Because the further away from the societal ‘default’ setting of white and abled and straight and cis and male a person is, the more likely it is that they’re already fighting for bodily autonomy and reproductive and sexual justice. Odds are, they were born fighting for it, because it was always obvious in the community they were born into that it was being withheld by people5 who benefit from denying basic human rights and dignity to others.
What disabled, Black, brown, Asian women are doing in response to the leaked opinion is not for white women to dictate. It’s a real bad look, in fact. A racist one, you could say6.
Trust me on this, if your take is to tell other people where they should be putting their bodies, then it’s worth taking some time to consider the larger conversation that is often missed when we talk about abortion. The issue of abortion is a lot bigger than whether one person has the choice to terminate a pregnancy or not. The issue of abortion is part of a larger conversation about a human being’s right to bodily autonomy.
This is about disabled people being able to choose where they live and who they have relationships with and if they have children or not without being institutionalized, sexually assaulted, forced into sterilization or forced to give up a child for adoption.
This is about trans folks being able to access gender affirming care the same way a cis woman can access a breast enlargement and hormones or a cis man can get a prescription for testosterone.

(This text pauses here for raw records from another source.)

-- ==== Sys2Proof/Machine/Control.lean ====
section
/-! DEFINITION. Control transfer: returns, jumps, calls and register skips (41_control.md R120 to R129). Every meaning
takes the state with PC = a, the instruction's own address, and advances it first (R102). -/

namespace Sys2Proof.Machine

/-- `RET` (R120): `PC <- Pop()`; STACK_UNDERFLOW on an empty stack. -/
def execRet (s : State) : Result :=
  match s.advance.pop with
  | some (w, t) => .next (t.setPc w)
  | none => s.raise .stackUnderflow (some (encode .ret)) none

/-- `JP nnn` (R121): `PC <- zext_16(nnn)`; the target is not checked (R129). -/
def execJpNnn (nnn : Addr12) (s : State) : Result :=
  .next (s.advance.setPc (zextAddr nnn))

/-- `CALL nnn` (R122): push the advanced PC, then jump; STACK_OVERFLOW on a full stack. -/
def execCallNnn (nnn : Addr12) (s : State) : Result :=
  match s.advance.push s.advance.pc with
  | some t => .next (t.setPc (zextAddr nnn))
  | none => s.raise .stackOverflow (some (encode (.callNnn nnn))) none

/-- `SE Vx, nn` (R123). -/
def execSeVxNn (x : Reg) (nn : Byte) (s : State) : Result :=
  .next (s.advance.skipIf (s.reg x == nn))

/-- `SNE Vx, nn` (R124). -/
def execSneVxNn (x : Reg) (nn : Byte) (s : State) : Result :=
  .next (s.advance.skipIf (s.reg x != nn))

/-- `SE Vx, Vy` (R125). -/
def execSeVxVy (x y : Reg) (s : State) : Result :=
  .next (s.advance.skipIf (s.reg x == s.reg y))

/-- `SNE Vx, Vy` (R126). -/
def execSneVxVy (x y : Reg) (s : State) : Result :=
  .next (s.advance.skipIf (s.reg x != s.reg y))

/-- `JP V0, nnn` (R127): `PC <- zext_16(nnn) + V[0]`, not reduced mod 4096. -/
def execJpV0Nnn (nnn : Addr12) (s : State) : Result :=
  .next (s.advance.setPc (zextAddr nnn + zextByte (s.reg 0)))

end Sys2Proof.Machine
end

This is about Indigenous women reclaiming their Nationhood after it was taken away by genocidal government policy so their children can be connected with their Nation and culture.
This is about Black, Indigenous and Latinx women getting the same level of care and consideration during a pregnancy as white cis women get.
This is about people impoverished by the billionaires who exploit them being able to feed and cloth their children and have access to childcare and contraception on their own terms.
This is what choice means.
So if you are yelling at a Black woman or a disabled woman or an Asian woman for not joining your protest?
You aren’t part of the solution, babe.
So many global references and citations for this statement. This is one of those times when I suggest you do some research. Get onto that search engine and start looking around. There is no where on the planet where this isn’t an issue. A few starting points for you, if you’re unsure of where to begin, are this report from Scotland, this article from the American Constitutional Society, and this study on the care and outcomes for Disabled people having babies in Ontario.
Massive gratitude to Imani Barbarin for her informative videos and reflections on the subject of healthism and societal minimization of the death of a human being because that person was also disabled, as if disabled lives have less value. Also, there are some great academic articles on this subject, including this piece out of Harvard, this look at the Anti-Mask movement, and this Hiding in Plain Sight piece.
If you don’t count the statistical likelihood of a cis man deciding to rape me. Also, fun fact, there are no citations on men who rape. We have all the numbers on the likelihood of someone being raped, all of which are alarmingly high, but no studies on who is doing all the raping. HOW INTERESTING.
This is an example of how, as a white woman, you can use your privilege. It is unlikely, if you are arrested, that you will face the same repercussions and fall out as a Black or brown person of any gender.
*cough* White, abled, straight cis people, usually men, but also women. *cough*
And that is what I’m saying. If you have even thought that non-white women aren’t doing enough, that’s racism and you got work to do. BUT GOOD NEWS: Admitting it is the first step! Now that you have accepted that actually, yes, you are complicit in the system, now you can next the next step and commit to being anti-racist, which is where the real work towards our collective liberation begins.